Information Architecture Basics Workshop


One of my favorite things to do is teach an Information Architecture basics workshop to a group of people interested in making sense of messes, either as a group or on their own.

I typically take a full day to tackle this content, and do so in 4 chapters:

1. Information - four abstract illustrations.
2. Ontology
3. Taxonomy - image search results for taxonomy
4. Choreography - illustration of dance steps.

Each chapter contains lecture and interactive material meant to work with groups as small as 3-5 and as large as 50-60.

Workshop Facilitation Deck

Top Workshop FAQs

Q: How do you deal with drastic lack of consensus between stakeholders after interviewing them about what they want?

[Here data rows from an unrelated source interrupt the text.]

-- ==== Sys2Proof/Machine/Rates.lean ====
section
/-! DEFINITION. The peak rates of every source, as exact fractions, and what the configuration in force reserves (R106,
R136, R164, R174, R182, R270, R311). -/

namespace Sys2Proof.Machine

/-! ## Arithmetic of rates -/

def Rate.zero : Rate := ⟨0, 1⟩
def Rate.add (a b : Rate) : Rate := if a.den = b.den then ⟨a.num + b.num, a.den⟩ else ⟨a.num * b.den + b.num * a.den, a.den * b.den⟩
def Rate.mulN (a : Rate) (k : Nat) : Rate := ⟨a.num * k, a.den⟩
def Rate.divN (a : Rate) (k : Nat) : Rate := ⟨a.num, a.den * Nat.max 1 k⟩
def Rate.le (a b : Rate) : Bool := a.num * b.den ≤ b.num * a.den
def rateSum (l : List Rate) : Rate := l.foldl Rate.add Rate.zero

/-- Units per tick of a rate in bytes (or items) per second, `unit` of them to the unit (R269). -/
def State.unitsAt (s : State) (r : Rate) (unit : Nat) : Nat :=
  ceilDiv (r.num * 16384 * s.fs.den) (r.den * s.fs.num * unit)

/-! ## Sources -/

/-- Frames per second of a slice: FS_s / H. -/
def State.frameRate (s : State) (n : Nat) : Rate := s.fs.divN (s.gridStep n)

/-- Bytes padded to whole 64-byte units. -/
def pad64 (n : Nat) : Nat := ceilDiv n 64 * 64

/-- Trace bytes per second of a slice (R104, R106, R107). -/
def State.traceRate (s : State) (n : Nat) : Rate :=
  if s.inf (Fr.SPX_CTL_EN n) = 0 || s.inf (Fr.SPX_DET_TRACE_EN n) = 0 then Rate.zero
  else
    let p := 2 ^ s.inf (Fr.SPX_SPAN_LOG2P n)
    let fmt := s.inf (Fr.SPX_DET_OUT_FMT n)
    let by_ := (if fmt ≠ 1 then pad64 (64 + 4 * p) else 0) + (if fmt ≠ 0 then pad64 (64 + 2 * p) else 0)
    ((s.frameRate n).divN (s.inf (Fr.SPX_INTEG_T n))).mulN by_

/-- Kurtosis bytes per second of a slice (R108). -/
def State.skRate (s : State) (n : Nat) : Rate :=
  if s.inf (Fr.SPX_CTL_EN n) = 0 || s.inf (Fr.SPX_SK_EN n) = 0 then Rate.zero
  else ((s.frameRate n).divN (s.inf (Fr.SPX_SK_M n))).mulN (64 + 16 * s.spxNbins n)

/-- Density frames per second of a slice (R136). -/
def State.denPeriods (s : State) (n : Nat) : Rate :=
  if s.inf (Fr.SPX_CTL_EN n) = 0 || s.inf (Fr.DEN_EN n) = 0 then Rate.zero
  else if s.inf (Fr.DEN_MODE n) = 0 then
    (s.frameRate n).divN (2 ^ s.inf (Fr.DEN_LOG2CNT n) * Nat.max 1 (s.kTake n))
  else s.fs.divN (s.inf (Fr.DEN_PERIOD n) * 65536 * s.sliceD n)

/-- Density bytes per second of a slice (R138). -/
def State.denRate (s : State) (n : Nat) : Rate := (s.denPeriods n).mulN 524352

/-- Output samples per second of a tuner (R143). -/
def State.ddcOutRate (s : State) (n t : Nat) : Rate := s.fs.divN ((s.ddcCfg n t).dtot * s.sliceD n)

/-- Zoom bytes per second of a slice (R166, R167). -/
def State.zoomRate (s : State) (n : Nat) : Rate :=
  if s.inf (Fr.ZOOM_EN n) = 0 then Rate.zero
  else
    let np := s.zoomN n
    let fmt := s.inf (Fr.ZOOM_OUT_FMT n)
    let by_ := (if fmt ≠ 1 then pad64 (64 + 4 * np) else 0) + (if fmt ≠ 0 then pad64 (64 + 2 * np) else 0)
    rateSum (((List.range 4).filter (s.zoomServes n)).map (fun t =>
      ((s.ddcOutRate n t).divN (Nat.max 1 (s.zoomH n) * s.inf (Fr.ZOOM_T_Z n))).mulN by_))

/-- Correlator record bytes per second (R175, R178). -/
def State.xcorRate (s : State) : Rate :=
  if s.inf Fr.XCOR_CORR_EN = 0 then Rate.zero
  else (s.fs.divN (s.xcorStep (s.inf Fr.XCOR_SRC) * 2 ^ s.inf Fr.XCOR_LOG2NINT)).mulN (64 + 288 * s.inf Fr.XCOR_NCH)

/-- F-engine payloads per second of one group, and the bytes of one (R181, R182). -/
def State.fengPayload (s : State) : Rate × Nat :=
  let ns := 2 ^ s.inf Fr.XCOR_LOG2NSPEC
  (s.fs.divN (s.xcorStep (s.inf Fr.XCOR_SRC) * ns),
    2 ^ s.inf Fr.XCOR_LOG2G * ns * (if s.inf Fr.XCOR_FMT = 1 then 1 else 2))

/-- F-engine bytes per second over every input and group. -/
def State.fengRate (s : State) : Rate :=
  if s.inf Fr.XCOR_FENG_EN = 0 then Rate.zero
  else
    let ins := (boundIns (s.inf Fr.XCOR_SRC)).countP (fun i => bit (s.inf Fr.XCOR_FMASK) i)
    let p := s.fengPayload
    p.1.mulN (p.2 * ins * (s.inf Fr.XCOR_NCH / 2 ^ s.inf Fr.XCOR_LOG2G))

/-- Bytes per second a tuner writes to its stream ring (R161). -/
def State.ddcRingRate (s : State) (n t : Nat) : Rate :=
  let c := s.ddcCfg n t
  if s.inf (Fr.DDC_EN n t) = 0 || c.size = 0 then Rate.zero
  else
    let cnt := 2 ^ c.l2blk
    ((s.ddcOutRate n t).divN cnt).mulN (pad64 (64 + cnt * (if c.fmt = 0 then 4 else 6)))

/-- THRESHOLD events per second a tuner may raise (R164). -/
def State.thrRate (s : State) (n t : Nat) : Rate :=
  let c := s.ddcCfg n t
  if s.inf (Fr.DDC_EN n t) = 0 || c.thrEn = 0 then Rate.zero
  else ((s.ddcOutRate n t).mulN 2).divN (s.inf (Fr.DDC_MIN_ON n t) + s.inf (Fr.DDC_MIN_OFF n t))

/-! ## The system reservation (R270) -/

/-- Bytes per second of real-time writes the configuration in force needs. The readout passes are the writing of the
density frames and of the correlator records (DEDUCED). -/
def State.sysWrites (s : State) : Rate :=
  let slots := (List.range 8).filter (fun k => s.fld (Fr.INTK_SLOT_SOURCE k) < 2)
  rateSum (slots.map (fun k => (s.fs.mulN 3).divN (2 * s.slotDiv k))
    ++ (List.range 9).flatMap (fun n => [s.traceRate n, s.skRate n, s.denRate n, s.zoomRate n]
      ++ (List.range 4).map (s.ddcRingRate n))
    ++ [s.xcorRate, s.fengRate])

/-- Units per tick of the system reservation, by resource: HBM, real-time writes, fabric, correlator, events. -/
def State.sysRes (s : State) : List (Nat × Nat) :=
  let w := s.unitsAt s.sysWrites 64
  let ev := rateSum ((List.range 36).map (fun k => s.thrRate (k / 4) (k % 4)))
  [(1, w), (2, w), (3, w), (9, s.xcorUnits []), (10, s.unitsAt (ev.mulN 256) 1)]

/-! ## Streams (R311) -/

/-- Payload bytes and data packets per second of a stream's source at its peak, and whether it has context pairs. -/
structure SrcRate where
  pay : Rate
  pkt : Rate
  ctx : Bool
  host : Rate      -- the record bytes a host-memory stream carries

/-- The source of a stream with given kind, slice, instance and SPP. -/
def State.srcRate (s : State) (kind n inst spp : Nat) : SrcRate :=
  let recs (r : Rate) : SrcRate := ⟨r, r.divN spp, false, r⟩
  match kind with
  | 1 =>
    let r := s.ddcOutRate n inst
    ⟨r.mulN (if (s.ddcCfg n inst).fmt = 0 then 4 else 8), r.divN spp, true, s.ddcRingRate n inst⟩
  | 2 => let p := s.fengPayload; ⟨p.1.mulN p.2, p.1, true, p.1.mulN p.2⟩
  | 3 => recs (s.traceRate n)
  | 4 => recs (s.skRate n)
  | 5 => recs (s.denRate n)
  | 6 => recs (s.zoomRate n)
  | 7 => recs s.xcorRate
  | _ => recs Rate.zero

/-- Bytes per second with `ovh` bytes to a data packet and `pair` bytes to a context pair: R311, R330. -/
def SrcRate.bytes (x : SrcRate) (alive period ovh pair : Nat) : Rate :=
  let ctx := if x.ctx then x.pkt.add ⟨1000, Nat.max 1 period⟩ else Rate.zero
  (x.pay.add ((x.pkt.add ⟨1000, Nat.max 1 alive⟩).mulN ovh)).add (ctx.mulN pair)

end Sys2Proof.Machine
end

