-- ==== Sys2Proof/Machine/Streams.lean ====
section
/-! DEFINITION. Streams: opening and closing, data packets, context pairs, keepalives, host-memory streams, the Ethernet
ports and their failures (R307 to R327, R340). -/

namespace Sys2Proof.Machine

/-! ## Sending -/

/-- A 128-bit IPv6 address of a port. -/
def State.portIpv6 (s : State) (p : Nat) : Nat :=
  (List.range 4).foldl (fun a j => a + s.fld (Fr.NET_PORT_IPV6 p j) * 2 ^ (32 * j)) 0

/-- The addressing of a stream's packets from a port (R308, R325). -/
def State.netOf (s : State) (x : Stream) (port : Nat) : List Nat :=
  let w k := nth x.p k 0
  let v := w 1
  let dst := if x.ipv6 then w 3 + w 4 * 2 ^ 32 + w 5 * 2 ^ 64 + w 6 * 2 ^ 96 else w 3
  [s.fld (Fr.NET_PORT_MAC port), w 7 + bits (w 8) 0 16 * 2 ^ 32, if bit v 5 then 4096 + bits v 12 12 else 0, b2n x.ipv6,
    if x.ipv6 then s.portIpv6 port else s.fld (Fr.NET_PORT_IPV4 port), dst, bits v 6 6, s.fld (Fr.NET_PORT_SRC_PORT port),
    bits (w 2) 16 16]

/-- Does the module send packets and write recordings: not in the error state of approved mode (R383)? -/
def State.maySend (s : State) : Bool := !(s.approved && s.fld Fr.SEC_STATE = 2)

/-- May a packet of `n` bytes go into the stream's recording now? An Ethernet stream always may. -/
def State.storable (s : State) (x : Stream) (n : Nat) : Bool :=
  if x.dest = 2 then
    match s.recOf (nth x.p 3 0) with
    | some r => r.need = 0 && r.ended.isNone && r.fits (r.stored n)
    | none => false
  else true

/-- The recording of a stream closes its data area: the next chunk, of `n` bytes, does not fit (R333). -/
def State.noteNeed (s : State) (x : Stream) (n : Nat) : State :=
  s.modRec (nth x.p 3 0) (fun r => if r.need = 0 && r.ended.isNone then { r with need := chunkLen (r.stored n) } else r)

/-- Hand one packet to the stream's port, or store it as a chunk; packets of the last 64 µs are kept for resending. -/
def State.sendPacket (s : State) (x : Stream) (st : Nat) (bytes : List Nat) : State :=
  if x.dest = 2 then s.putChunk (nth x.p 3 0) 1 x.join bytes st
  else
    let old := s.samp - s.samplesOfNs 64000
    let s1 := ((s.emit (.packet x.port (s.netOf x x.port) bytes)).count (412 + x.port) .packets 1).count (412 + x.port) .bytes
      bytes.length
    s1.modStream x.id (fun y => { y with log := y.log.filter (fun p => old ≤ p.st) ++ [⟨s.samp, bytes⟩] })

/-- Send a context pair before a packet that begins with item `i` (R315, R317). -/
def State.sendPair (s : State) (x : Stream) (i : Option Item) (st flags : Nat) (close resend : Bool) : State :=
  let c := s.ctxData x i
  let key := s.ctxKey c flags
  let moved := x.pschg || !x.ctx.isEmpty && c.phys ≠ x.lastPhys
  let fl := b2n close + 2 * b2n (resend || x.resend) + 4 * b2n moved
  let s1 := (s.ctxPair x c st flags fl (key ≠ x.ctx)).foldl (fun (a : State) b => a.sendPacket x st b) s
  s1.modStream x.id (fun y =>
    { y with
      ctx := key
      ctxDue := false
      ovr := 0
      lastPhys := c.phys
      ctxAt := s.samp
      pschg := false
      resend := false
      pkts := y.pkts + 2 })

/-- Is a context pair due before the packet that carries `p` (R315)? -/
def State.pairDue (s : State) (x : Stream) (p : Payload) : Bool :=
  x.pairs && (x.ctxDue || x.pschg || x.resend || s.ctxKey (s.ctxData x (some p.head)) p.flags ≠ x.ctx)

/-- Has CTX_PERIOD run out since the last pair? -/
def State.pairOld (s : State) (x : Stream) : Bool := x.pairs && x.ctxAt + s.samplesOfNs (1000000 * x.period) ≤ s.samp

/-- Send the data packet that carries `p`. -/
def State.sendData (s : State) (x : Stream) (p : Payload) : State :=
  (s.sendPacket x p.st (s.dataPacket x p.bytes p.st p.flags)).modStream x.id (fun y =>
    { y with queue := p.queue, pos := p.pos, sent := y.sent + 1, pkts := y.pkts + 1, dataAt := s.samp })

/-- DATA_PACKET (R312 to R319): a stream's payload is full, or ends at a block that carries CHG or follows a CUT; its data
packet is sent, unless a context pair must precede it. -/
def execDataPacket (id : Nat) (s : State) : Host.Outcome State Fault Refusal :=
  .next (
    match s.stream id with
    | none => s
    | some x =>
      if x.dest = 1 || !s.maySend then s
      else
        match x.payload false with
        | none => s
        | some p =>
          if s.pairDue x p || s.pairOld x then s
          else if s.storable x (p.bytes.length + 44) then s.sendData x p
          else s.noteNeed x (p.bytes.length + 44))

A: First, make sure you aren’t focusing on asking what they want. Make sure you are asking questions that get at what they need. I like to talk about fears, hopes and clear goals. Also try to highlight those differences in person and use tools like collaborative design to work through the problem until clarity is reached and consensus can occur.

Q: What about organizational silos getting in the way, any ideas for combating that?

A: Try identifying people who have similar roles but in different silos and interview them together in prep for group work. Then make sure in a group setting that people from the same silos don’t just sit and work together. Also make sure strategic and design work coming from the process is not presented in silos.

Q: How is IA different than UX? Where does one start and the other stop?

A: User Experience isn’t a thing you do; it’s the result of making a lot of decisions about what to invest in and how things should work. Great user experiences are best enabled by making deliberate decisions about what is being designed and built and why.

Information Architecture is a useful lens to use in the process of deciding what should be designed and built and why. Information Architecture is about making things clear. Information Architecture is a set of tools and techniques to not only help make those decisions, but also to communicate them efficiently to those producing the elements of the potential user experience.

Like other fields there are a lot of shared tools, so it is fruitless to discuss which disciplines own which deliverables. Many of the tools I use are borrowed from Improv Comedy, Behavioral Psychology and Industrial Design. And I expect that set of tools to keep changing while my goal as an IA will not. I make the unclear, clear.